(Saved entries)
..............................

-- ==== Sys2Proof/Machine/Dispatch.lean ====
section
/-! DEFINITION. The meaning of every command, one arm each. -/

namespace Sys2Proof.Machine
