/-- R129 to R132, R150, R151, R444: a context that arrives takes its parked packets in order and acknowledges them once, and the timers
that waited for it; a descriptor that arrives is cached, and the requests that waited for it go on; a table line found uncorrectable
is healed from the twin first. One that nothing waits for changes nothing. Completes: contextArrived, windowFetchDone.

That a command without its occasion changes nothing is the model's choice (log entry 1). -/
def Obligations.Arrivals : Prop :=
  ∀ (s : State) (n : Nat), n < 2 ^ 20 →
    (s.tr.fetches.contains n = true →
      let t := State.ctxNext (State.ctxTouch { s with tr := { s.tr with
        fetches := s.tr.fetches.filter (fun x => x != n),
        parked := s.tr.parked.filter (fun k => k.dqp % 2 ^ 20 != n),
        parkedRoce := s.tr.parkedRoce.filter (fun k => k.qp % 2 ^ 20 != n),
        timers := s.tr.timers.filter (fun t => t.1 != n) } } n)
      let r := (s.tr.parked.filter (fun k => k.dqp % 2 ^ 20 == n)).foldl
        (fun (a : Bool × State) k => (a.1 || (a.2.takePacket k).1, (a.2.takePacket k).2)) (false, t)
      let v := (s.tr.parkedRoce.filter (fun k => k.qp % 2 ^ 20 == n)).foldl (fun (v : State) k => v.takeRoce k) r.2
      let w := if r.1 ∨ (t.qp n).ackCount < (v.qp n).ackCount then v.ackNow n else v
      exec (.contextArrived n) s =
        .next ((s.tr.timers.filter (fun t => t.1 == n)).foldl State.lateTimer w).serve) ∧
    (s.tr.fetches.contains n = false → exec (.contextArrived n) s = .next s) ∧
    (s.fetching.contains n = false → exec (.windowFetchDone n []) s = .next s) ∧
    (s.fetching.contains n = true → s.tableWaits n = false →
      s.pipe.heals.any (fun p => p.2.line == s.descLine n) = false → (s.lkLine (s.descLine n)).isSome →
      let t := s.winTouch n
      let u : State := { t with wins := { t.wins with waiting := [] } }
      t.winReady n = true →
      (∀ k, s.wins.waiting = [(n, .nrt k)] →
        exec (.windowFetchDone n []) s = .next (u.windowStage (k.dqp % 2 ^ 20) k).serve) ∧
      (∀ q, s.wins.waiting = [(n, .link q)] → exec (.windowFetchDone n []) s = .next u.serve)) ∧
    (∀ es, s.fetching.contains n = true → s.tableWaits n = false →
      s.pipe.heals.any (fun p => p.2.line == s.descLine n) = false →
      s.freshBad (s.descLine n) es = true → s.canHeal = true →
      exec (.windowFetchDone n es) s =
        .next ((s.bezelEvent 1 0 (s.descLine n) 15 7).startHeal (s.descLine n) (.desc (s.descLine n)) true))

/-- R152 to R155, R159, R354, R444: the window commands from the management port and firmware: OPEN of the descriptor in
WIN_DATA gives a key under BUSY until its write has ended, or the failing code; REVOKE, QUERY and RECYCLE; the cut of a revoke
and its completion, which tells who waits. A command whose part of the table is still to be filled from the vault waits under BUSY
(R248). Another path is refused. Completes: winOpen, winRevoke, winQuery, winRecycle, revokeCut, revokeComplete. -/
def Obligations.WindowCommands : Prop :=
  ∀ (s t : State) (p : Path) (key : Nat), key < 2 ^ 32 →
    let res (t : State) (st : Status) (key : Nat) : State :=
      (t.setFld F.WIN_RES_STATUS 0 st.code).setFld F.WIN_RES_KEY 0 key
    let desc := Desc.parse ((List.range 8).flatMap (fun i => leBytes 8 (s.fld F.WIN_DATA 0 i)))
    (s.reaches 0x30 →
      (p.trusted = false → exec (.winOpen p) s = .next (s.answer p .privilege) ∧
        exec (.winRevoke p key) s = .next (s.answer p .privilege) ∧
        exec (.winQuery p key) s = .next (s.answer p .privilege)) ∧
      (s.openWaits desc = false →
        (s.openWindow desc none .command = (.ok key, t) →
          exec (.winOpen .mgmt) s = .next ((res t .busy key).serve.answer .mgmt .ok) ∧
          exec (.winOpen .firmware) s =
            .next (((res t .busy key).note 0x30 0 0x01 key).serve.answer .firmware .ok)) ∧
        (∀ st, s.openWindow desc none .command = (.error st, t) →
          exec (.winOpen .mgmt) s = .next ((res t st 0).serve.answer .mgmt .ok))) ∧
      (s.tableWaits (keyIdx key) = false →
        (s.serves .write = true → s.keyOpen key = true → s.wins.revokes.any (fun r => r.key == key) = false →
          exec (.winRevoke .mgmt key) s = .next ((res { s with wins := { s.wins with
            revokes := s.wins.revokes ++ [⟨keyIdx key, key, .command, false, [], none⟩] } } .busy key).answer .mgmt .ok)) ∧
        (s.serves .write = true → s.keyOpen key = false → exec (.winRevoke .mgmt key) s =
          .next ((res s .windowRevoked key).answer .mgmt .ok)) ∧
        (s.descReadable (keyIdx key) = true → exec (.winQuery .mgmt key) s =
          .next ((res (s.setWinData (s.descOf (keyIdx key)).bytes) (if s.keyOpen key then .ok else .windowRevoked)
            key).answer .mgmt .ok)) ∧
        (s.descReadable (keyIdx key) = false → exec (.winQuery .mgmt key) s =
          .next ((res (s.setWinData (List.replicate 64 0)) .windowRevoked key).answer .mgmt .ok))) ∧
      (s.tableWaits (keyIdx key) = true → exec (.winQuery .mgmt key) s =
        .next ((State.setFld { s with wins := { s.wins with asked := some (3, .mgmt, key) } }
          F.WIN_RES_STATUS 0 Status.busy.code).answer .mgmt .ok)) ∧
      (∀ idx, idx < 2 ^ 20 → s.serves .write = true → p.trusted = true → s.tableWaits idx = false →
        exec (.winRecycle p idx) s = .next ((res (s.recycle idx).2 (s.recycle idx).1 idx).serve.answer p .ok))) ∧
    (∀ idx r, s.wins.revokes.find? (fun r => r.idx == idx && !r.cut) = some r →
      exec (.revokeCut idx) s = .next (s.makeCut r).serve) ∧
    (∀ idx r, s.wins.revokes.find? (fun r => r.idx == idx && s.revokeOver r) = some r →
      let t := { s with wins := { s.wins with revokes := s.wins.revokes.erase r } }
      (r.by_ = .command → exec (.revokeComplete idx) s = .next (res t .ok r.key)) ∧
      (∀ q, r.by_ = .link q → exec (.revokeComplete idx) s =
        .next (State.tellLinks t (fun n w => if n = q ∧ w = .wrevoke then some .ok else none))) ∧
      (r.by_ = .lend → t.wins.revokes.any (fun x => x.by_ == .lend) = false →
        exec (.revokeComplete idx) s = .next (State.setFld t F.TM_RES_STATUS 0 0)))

..............................

Work request: With every word kept as it is, set down the entries again.

Solution below:
-- ==== Sys2Proof/Machine/Dispatch.lean ====
section
/-! DEFINITION. The meaning of every command, one arm each. -/

namespace Sys2Proof.Machine
/-- R129 to R132, R150, R151, R444: a context that arrives takes its parked packets in order and acknowledges them once, and the timers
that waited for it; a descriptor that arrives is cached, and the requests that waited for it go on; a table line found uncorrectable
is healed from the twin first. One that nothing waits for changes nothing. Completes: contextArrived, windowFetchDone.

That a command without its occasion changes nothing is the model's choice (log entry 1). -/
def Obligations.Arrivals : Prop :=
  ∀ (s : State) (n : Nat), n < 2 ^ 20 →
    (s.tr.fetches.contains n = true →
      let t := State.ctxNext (State.ctxTouch { s with tr := { s.tr with
        fetches := s.tr.fetches.filter (fun x => x != n),
        parked := s.tr.parked.filter (fun k => k.dqp % 2 ^ 20 != n),
        parkedRoce := s.tr.parkedRoce.filter (fun k => k.qp % 2 ^ 20 != n),
        timers := s.tr.timers.filter (fun t => t.1 != n) } } n)
      let r := (s.tr.parked.filter (fun k => k.dqp % 2 ^ 20 == n)).foldl
        (fun (a : Bool × State) k => (a.1 || (a.2.takePacket k).1, (a.2.takePacket k).2)) (false, t)
      let v := (s.tr.parkedRoce.filter (fun k => k.qp % 2 ^ 20 == n)).foldl (fun (v : State) k => v.takeRoce k) r.2
      let w := if r.1 ∨ (t.qp n).ackCount < (v.qp n).ackCount then v.ackNow n else v
      exec (.contextArrived n) s =
        .next ((s.tr.timers.filter (fun t => t.1 == n)).foldl State.lateTimer w).serve) ∧
    (s.tr.fetches.contains n = false → exec (.contextArrived n) s = .next s) ∧
    (s.fetching.contains n = false → exec (.windowFetchDone n []) s = .next s) ∧
    (s.fetching.contains n = true → s.tableWaits n = false →
      s.pipe.heals.any (fun p => p.2.line == s.descLine n) = false → (s.lkLine (s.descLine n)).isSome →
      let t := s.winTouch n
      let u : State := { t with wins := { t.wins with waiting := [] } }
      t.winReady n = true →
      (∀ k, s.wins.waiting = [(n, .nrt k)] →
        exec (.windowFetchDone n []) s = .next (u.windowStage (k.dqp % 2 ^ 20) k).serve) ∧
      (∀ q, s.wins.waiting = [(n, .link q)] → exec (.windowFetchDone n []) s = .next u.serve)) ∧
    (∀ es, s.fetching.contains n = true → s.tableWaits n = false →
      s.pipe.heals.any (fun p => p.2.line == s.descLine n) = false →
      s.freshBad (s.descLine n) es = true → s.canHeal = true →
      exec (.windowFetchDone n es) s =
        .next ((s.bezelEvent 1 0 (s.descLine n) 15 7).startHeal (s.descLine n) (.desc (s.descLine n)) true))

/-- R152 to R155, R159, R354, R444: the window commands from the management port and firmware: OPEN of the descriptor in
WIN_DATA gives a key under BUSY until its write has ended, or the failing code; REVOKE, QUERY and RECYCLE; the cut of a revoke
and its completion, which tells who waits. A command whose part of the table is still to be filled from the vault waits under BUSY
(R248). Another path is refused. Completes: winOpen, winRevoke, winQuery, winRecycle, revokeCut, revokeComplete. -/
def Obligations.WindowCommands : Prop :=
  ∀ (s t : State) (p : Path) (key : Nat), key < 2 ^ 32 →
    let res (t : State) (st : Status) (key : Nat) : State :=
      (t.setFld F.WIN_RES_STATUS 0 st.code).setFld F.WIN_RES_KEY 0 key
    let desc := Desc.parse ((List.range 8).flatMap (fun i => leBytes 8 (s.fld F.WIN_DATA 0 i)))
    (s.reaches 0x30 →
      (p.trusted = false → exec (.winOpen p) s = .next (s.answer p .privilege) ∧
        exec (.winRevoke p key) s = .next (s.answer p .privilege) ∧
        exec (.winQuery p key) s = .next (s.answer p .privilege)) ∧
      (s.openWaits desc = false →
        (s.openWindow desc none .command = (.ok key, t) →
          exec (.winOpen .mgmt) s = .next ((res t .busy key).serve.answer .mgmt .ok) ∧
          exec (.winOpen .firmware) s =
            .next (((res t .busy key).note 0x30 0 0x01 key).serve.answer .firmware .ok)) ∧
        (∀ st, s.openWindow desc none .command = (.error st, t) →
          exec (.winOpen .mgmt) s = .next ((res t st 0).serve.answer .mgmt .ok))) ∧
      (s.tableWaits (keyIdx key) = false →
        (s.serves .write = true → s.keyOpen key = true → s.wins.revokes.any (fun r => r.key == key) = false →
          exec (.winRevoke .mgmt key) s = .next ((res { s with wins := { s.wins with
            revokes := s.wins.revokes ++ [⟨keyIdx key, key, .command, false, [], none⟩] } } .busy key).answer .mgmt .ok)) ∧
        (s.serves .write = true → s.keyOpen key = false → exec (.winRevoke .mgmt key) s =
          .next ((res s .windowRevoked key).answer .mgmt .ok)) ∧
        (s.descReadable (keyIdx key) = true → exec (.winQuery .mgmt key) s =
          .next ((res (s.setWinData (s.descOf (keyIdx key)).bytes) (if s.keyOpen key then .ok else .windowRevoked)
            key).answer .mgmt .ok)) ∧
        (s.descReadable (keyIdx key) = false → exec (.winQuery .mgmt key) s =
          .next ((res (s.setWinData (List.replicate 64 0)) .windowRevoked key).answer .mgmt .ok))) ∧
      (s.tableWaits (keyIdx key) = true → exec (.winQuery .mgmt key) s =
        .next ((State.setFld { s with wins := { s.wins with asked := some (3, .mgmt, key) } }
          F.WIN_RES_STATUS 0 Status.busy.code).answer .mgmt .ok)) ∧
      (∀ idx, idx < 2 ^ 20 → s.serves .write = true → p.trusted = true → s.tableWaits idx = false →
        exec (.winRecycle p idx) s = .next ((res (s.recycle idx).2 (s.recycle idx).1 idx).serve.answer p .ok))) ∧
    (∀ idx r, s.wins.revokes.find? (fun r => r.idx == idx && !r.cut) = some r →
      exec (.revokeCut idx) s = .next (s.makeCut r).serve) ∧
    (∀ idx r, s.wins.revokes.find? (fun r => r.idx == idx && s.revokeOver r) = some r →
      let t := { s with wins := { s.wins with revokes := s.wins.revokes.erase r } }
      (r.by_ = .command → exec (.revokeComplete idx) s = .next (res t .ok r.key)) ∧
      (∀ q, r.by_ = .link q → exec (.revokeComplete idx) s =
        .next (State.tellLinks t (fun n w => if n = q ∧ w = .wrevoke then some .ok else none))) ∧
      (r.by_ = .lend → t.wins.revokes.any (fun x => x.by_ == .lend) = false →
        exec (.revokeComplete idx) s = .next (State.setFld t F.TM_RES_STATUS 0 0)))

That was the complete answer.